* [The task]:
In the listing below, locate the line that contains "def Coherence.dropHeld (c" and the line that contains "def Coherence.owner (c". Restate word for word those two lines and every line between them, and nothing else.

* [Excerpted data]:
/-- An L2 holds a line no longer. -/
def Coherence.dropHeld (c : Coherence) (k line : Nat) : Coherence :=
  ({ c with l2 := tset [] c.l2 k ((tget [] c.l2 k).filter (fun x => x.line != line)) } : Coherence).stripLine k line

/-- The L2 copy that owns a line, if any (E, O or M). -/
def Coherence.owner (c : Coherence) (line : Nat) : Option L2Line :=
  (List.range 12).findSome? (fun k => (tget [] c.l2 k).find? (fun l => l.line == line && 2 ≤ l.st))

/-- The system-cache copy of a line. -/
def Coherence.sysLine (c : Coherence) (line : Nat) : Option SysLine := c.sys.find? (fun l => l.line == line)

/-- The system cache holds a line from now on. -/
def Coherence.setSys (c : Coherence) (l : SysLine) : Coherence :=
  { c with sys := c.sys.filter (fun x => x.line != l.line) ++ [l] }

/-- The system cache holds a line no longer. -/
def Coherence.dropSys (c : Coherence) (line : Nat) : Coherence :=
  { c with sys := c.sys.filter (fun x => x.line != line) }

/-- A line's current value is a cache's: an L2 owns it, or the system cache has a copy. -/
def Coherence.cached (c : Coherence) (line : Nat) : Bool := (c.owner line).isSome || (c.sysLine line).isSome

/-- Change the coherent side. -/
def Dev.modCoh (d : Dev) (f : Coherence → Coherence) : Dev := { d with coh := f d.coh }

/-- The hub–host link carries traffic (01 R52). -/
def Dev.hostLinkUp (d : Dev) : Bool := d.get F.mntHostLinkStatus_STATE == 4

/-- The host die runs and its requests reach the hub (01 R52; 13 R513). -/
def Dev.hostUp (d : Dev) : Bool := d.host.running && d.hostLinkUp

/-- A hart of the running host die can reach the hub. -/
def Dev.hartUp (d : Dev) (h : Nat) : Bool := decide (h < 96) && d.hostUp

/-- A line's bytes with its poison written back to its home; one that a retired page or an isolated deck
refuses is logged and lost, and so is one to a fenced unit (03 R129, R135; 13 R491). -/
def Dev.homeStore (d : Dev) (line : Nat) (bs : List Byte) (poisoned : Bool) : Dev :=
  match d.paErr (line * 64) 64 with
  | some e => d.logAcc e locHost
  | none =>
  if d.fencedAt (line * 64) then d else
  let m := d.mem.write (line * 64) bs
  ({ d with mem := if poisoned then m.poisonUnit (line * 64) else m } : Dev).stripWaves (line * 64) 64

/-- What memory answers for a line: its bytes and whether they are poisoned. -/
def Dev.homeLoad (d : Dev) (line : Nat) : List Byte × Bool :=
  (d.mem.read (line * 64) 64, d.poisonAt (line * 64) 64)

/-! ### Probes -/

/-- The probes a home sends (13 R497). -/
inductive Probe where
  | share | take | clean | drop
  deriving DecidableEq, Repr

/-- The probe that a request makes its home send (13 R497). -/
def ReqKind.probe : ReqKind → Probe
  | .getS => .share
  | .look => .share
  | .getM => .take
  | .clean => .clean
  | _ => .drop

/-- What one L2 does with a probe: its copy afterwards, and the data it answers with (13 R497). -/
def L2Line.probed (l : L2Line) (p : Probe) : Option L2Line × Option (List Byte × Bool × Bool) :=
  let data := some (l.data, decide (3 ≤ l.st), l.poisoned)
  match p with
  | .share => (some { l with st := if l.st = 2 then 1 else if l.st = 4 then 3 else l.st }, if 2 ≤ l.st then data else none)
  | .take => (none, if 2 ≤ l.st then data else none)
  | .clean => (some { l with st := if l.st = 4 then 2 else if l.st = 3 then 1 else l.st }, if 3 ≤ l.st then data else none)
  | .drop => (none, if 3 ≤ l.st then data else none)

/-- The current transaction of a line. -/
def Coherence.txn (c : Coherence) (line : Nat) : Option Txn := c.txns.find? (fun t => t.line == line)

/-- Change the first transaction that a test names. -/
def modFirst (p : Txn → Bool) (f : Txn → Txn) : List Txn → List Txn
  | [] => []
  | t :: rest => if p t then f t :: rest else t :: modFirst p f rest

/-- Change the current transaction of a line. -/
def Dev.modTxn (d : Dev) (line : Nat) (f : Txn → Txn) : Dev :=
  d.modCoh (fun c => { c with txns := modFirst (fun t => t.line == line) f c.txns })

/-- The bell monitor's answer to a probe: a share leaves its pinned copy, and every other removal
invalidates it and wakes the ring (11 R416; 13 R501). -/
def Dev.probeMonitor (d : Dev) (line : Nat) (p : Probe) : Dev :=
  let hit := d.coh.pins.filter (fun x => x.1 == line)
  match p with
  | .share =>
    let valid := hit.any (fun x => let r := tget .new d.rings x.2; !r.bellHit && !r.awake)
    d.modTxn line (fun t => { t with shared := t.shared || valid })
  | .clean => d
  | _ => { d with rings := hit.foldl (fun rs x => tset .new rs x.2 { tget .new rs x.2 with bellHit := true }) d.rings }

/-- An agent handles the current transaction's probe of a line (13 R497, R498). -/
def Dev.probe (d : Dev) (k line : Nat) (p : Probe) : Dev :=
  let d := d.modTxn line (fun t => { t with probes := t.probes.filter (· != k) })
  if k = 13 then d.probeMonitor line p else
  match d.coh.held k line with
  | none => d
  | some l =>
    let (keep, data) := l.probed p
    let d := match keep with
      | some l' => d.modCoh (fun c => c.setHeld k l')
      | none => d.modCoh (fun c => c.dropHeld k line)
    d.modTxn line (fun t => { t with
      shared := t.shared || keep.isSome
      got := match data with | some x => some x | none => t.got })

/-! ### Transactions -/

/-- The agents that a transaction snoops: every L2 but the requester's, and the bell monitor
(13 R498); no L2 while the host die is in reset (13 R514). -/
def Dev.snooped (d : Dev) (agent : Nat) : List Nat :=
  (if d.host.running then (List.range 12).filter (· != agent) else []) ++ [13]

/-- The home sends the probes of the line's current transaction, if none have been sent. -/
def Dev.sendProbes (d : Dev) (line : Nat) : Dev :=
  d.modTxn line (fun t => { t with waiting := d.snooped t.agent, probes := d.snooped t.agent })

/-- A request is issued and arrives at its home: it is admitted when no transaction of its line is, and
queues behind them otherwise (13 R496); a line that cannot be accessed when it is issued refuses it
(03 R135, R136). -/
def Dev.request (d : Dev) (t : Txn) : Dev :=
  let t := { t with refused := d.paErr (t.line * 64) 64 }
  let idle := (d.coh.txn t.line).isNone
  let d := d.modCoh (fun c => { c with txns := c.txns ++ [t] })
  if idle then d.sendProbes t.line else d

/-- The result of an atomic operation on values of `size` bytes (03 R107, 10 R404, 13 R502). -/
def amoNew (op : AtomicOp) (size old x cmp : Nat) : Nat :=
  let n := 8 * size
  let m := 2 ^ n
  let o := old % m
  let v := x % m
  let p := if size = 8 then fpF64 else fpF32
  match op with
  | .add => (o + v) % m
  | .fadd => p.rne ((p.decode o).add (p.decode v))
  | .min => if toInt n v < toInt n o then v else o
  | .max => if toInt n o < toInt n v then v else o
  | .minu => min o v
  | .maxu => max o v
  | .and => o &&& v
  | .or => o ||| v
  | .xor => o ^^^ v
  | .swap => v
  | .cas => if o = cmp % m then v else o

/-- `bs` with `n` bytes from `i` replaced by a little-endian value. -/
def patch (bs : List Byte) (i n v : Nat) : List Byte := bs.take i ++ leBytes n v ++ bs.drop (i + n)

/-- A transaction's dirty data: what a probe brought, or the requester's own copy. -/
def Dev.dirtyOf (d : Dev) (t : Txn) : Option (List Byte × Bool) :=
  match t.got with
  | some (bs, true, p) => some (bs, p)
  | _ => match d.coh.held t.agent t.line with
    | some l => if 3 ≤ l.st then some (l.data, l.poisoned) else none
    | none => none

/-- The current value of a transaction's line at its home once every snoop is answered, and its poison:
probe data, the system cache's, or memory's (13 R498). -/
def Dev.homeValue (d : Dev) (t : Txn) : List Byte × Bool :=
  match t.got, d.dirtyOf t, d.coh.sysLine t.line with
  | _, some v, _ => v
  | some (bs, _, p), none, _ => (bs, p)
  | none, none, some l => (l.data, l.poisoned)
  | none, none, none => d.homeLoad t.line

/-- Memory answers for a transaction's line when no cache does, and may find it uncorrectable (03 R118). -/
def Dev.meetHome (d : Dev) (t : Txn) : Dev :=
  if t.got.isSome || (d.dirtyOf t).isSome || (d.coh.sysLine t.line).isSome then d
  else d.findCold [t.line * 64]

/-- Locator of an agent of the snoop ring: an L2's core cluster, the I/O agent or the hub side (01 R38). -/
def locAgent (k : Nat) : Nat := if k < 12 then 0x7000 + 16 * k else if k = 14 then locHub else locHost

/-- The system cache includes every line that an L2 holds in E, M or O (13 R488). -/
def Dev.include (d : Dev) (line : Nat) (v : List Byte × Bool) : Dev :=
  if (d.coh.sysLine line).isSome then d
  else d.modCoh (fun c => c.setSys { line := line, data := v.1, poisoned := v.2 })

/-- Returned dirty data is kept in the system cache. -/
def Dev.keepDirty (d : Dev) (t : Txn) : Dev :=
  match d.dirtyOf t with
  | some (bs, p) => d.modCoh (fun c => c.setSys { line := t.line, data := bs, dirty := true, poisoned := p })
  | none => d

/-- The dirty data of a line goes to memory: the holders' if there is some, or the system cache's. -/
def Dev.cleanHome (d : Dev) (t : Txn) : Dev :=
  let v := match d.dirtyOf t with
    | some v => some v
    | none => (d.coh.sysLine t.line).bind (fun l => if l.dirty then some (l.data, l.poisoned) else none)
  match v with
  | none => d
  | some (bs, p) =>
    (d.homeStore t.line bs p).modCoh (fun c => if (c.sysLine t.line).isSome then
      c.setSys { line := t.line, data := bs, poisoned := p } else c)

/-- What the requester is answered with a line's value. -/
def valueResp (v : List Byte × Bool) : Resp := if v.2 then .error else .data v.1

/-- The error that a request to a line that could not be accessed when it was issued ends with: it is
logged, and the requester is answered an error, or a fault of its atomic (03 R95, R110, R135; 13 R502). -/
def Dev.refuseTxn (d : Dev) (t : Txn) (e : AccErr) : Dev × Resp :=
  let d := d.logAcc e (locAgent t.agent)
  match t.kind with
  | .atomicHome => ((d.keepDirty t).modCoh (fun c => c.dropHeld t.agent t.line), .storeFault)
  | _ => (d, .error)

/-- Requests that need the line's home to be accessed; the others move or drop copies. -/
def ReqKind.accesses : ReqKind → Bool
  | .look => true
  | .getS => true
  | .getM => true
  | .putFull => true
  | .atomicHome => true
  | _ => false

* [Exercise response]:
def Coherence.dropHeld (c : Coherence) (k line : Nat) : Coherence :=
  ({ c with l2 := tset [] c.l2 k ((tget [] c.l2 k).filter (fun x => x.line != line)) } : Coherence).stripLine k line

/-- The L2 copy that owns a line, if any (E, O or M). -/
def Coherence.owner (c : Coherence) (line : Nat) : Option L2Line :=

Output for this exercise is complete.